SUPPLIED ENTRIES Start Marker
/-- A RESULT part taken: every answer, then the lists that are complete. -/
def resultIn (s : State) (c : Nat) (b : List Byte) (residueOk : Bool) : State :=
  let h := parsePart b
  let rows := cut (64 * max 1 h.units) (bodyRows (b.drop (64 + 8 * h.rows)))
  let tags := resultTags b
  let recs := tags.filterMap (fun e => (tagRec s c e.1).map (fun r => (bits e.1.toNat 62 60, r.n)))
  let s := tags.foldl (fun s e => answer s c e.1 ((e.2.map (fun i => rows.getD i [])).getD [])) s
  recs.foldl (fun s e => combineList s e.1 e.2 residueOk) s

/-! ### Requests for buffers (R262) -/

/-- A request that waits. -/
def trwWant (s : State) (t c pool n : Nat) (k : TWantK) : State :=
  match newId s with
  | (i, s) =>
    let w := getTrw s t
    poolWait (setTrw s t { w with wants := w.wants ++ [{ id := i, ctx := ctxFin c, pool := pool, kind := k }] }) pool
      (.tramway (Fin.ofNat 8 t) i) n

/-- A request withdrawn. -/
def trwUnwant (s : State) (t : Nat) (p : TWant → Bool) : State :=
  let w := getTrw s t
  let gone := w.wants.filter p
  gone.foldl (fun s x =>
    let q := getPool s x.pool
    setPool s x.pool { q with waiters := q.waiters.filter (fun y => y.1 ≠ .tramway (Fin.ofNat 8 t) x.id) })
    (setTrw s t { w with wants := w.wants.filter (fun x => !p x) })

/-- The work at the head of an engine's operation waits for buffers. -/
def sendWaits (s : State) (t : Nat) : Bool := (getTrw s t).wants.any (fun w => w.kind = .send)

end Sys2Proof.Machine
end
SUPPLIED ENTRIES End Marker
§ **TASK REQUIREMENTS**
Retype each record above so that every word stays exactly the same.

§ **ANSWER SECTION**
/-- A RESULT part taken: every answer, then the lists that are complete. -/
def resultIn (s : State) (c : Nat) (b : List Byte) (residueOk : Bool) : State :=
  let h := parsePart b
  let rows := cut (64 * max 1 h.units) (bodyRows (b.drop (64 + 8 * h.rows)))
  let tags := resultTags b
  let recs := tags.filterMap (fun e => (tagRec s c e.1).map (fun r => (bits e.1.toNat 62 60, r.n)))
  let s := tags.foldl (fun s e => answer s c e.1 ((e.2.map (fun i => rows.getD i [])).getD [])) s
  recs.foldl (fun s e => combineList s e.1 e.2 residueOk) s

/-! ### Requests for buffers (R262) -/

/-- A request that waits. -/
def trwWant (s : State) (t c pool n : Nat) (k : TWantK) : State :=
  match newId s with
  | (i, s) =>
    let w := getTrw s t
    poolWait (setTrw s t { w with wants := w.wants ++ [{ id := i, ctx := ctxFin c, pool := pool, kind := k }] }) pool
      (.tramway (Fin.ofNat 8 t) i) n

/-- A request withdrawn. -/
def trwUnwant (s : State) (t : Nat) (p : TWant → Bool) : State :=
  let w := getTrw s t
  let gone := w.wants.filter p
  gone.foldl (fun s x =>
    let q := getPool s x.pool
    setPool s x.pool { q with waiters := q.waiters.filter (fun y => y.1 ≠ .tramway (Fin.ofNat 8 t) x.id) })
    (setTrw s t { w with wants := w.wants.filter (fun x => !p x) })

/-- The work at the head of an engine's operation waits for buffers. -/
def sendWaits (s : State) (t : Nat) : Bool := (getTrw s t).wants.any (fun w => w.kind = .send)

end Sys2Proof.Machine
end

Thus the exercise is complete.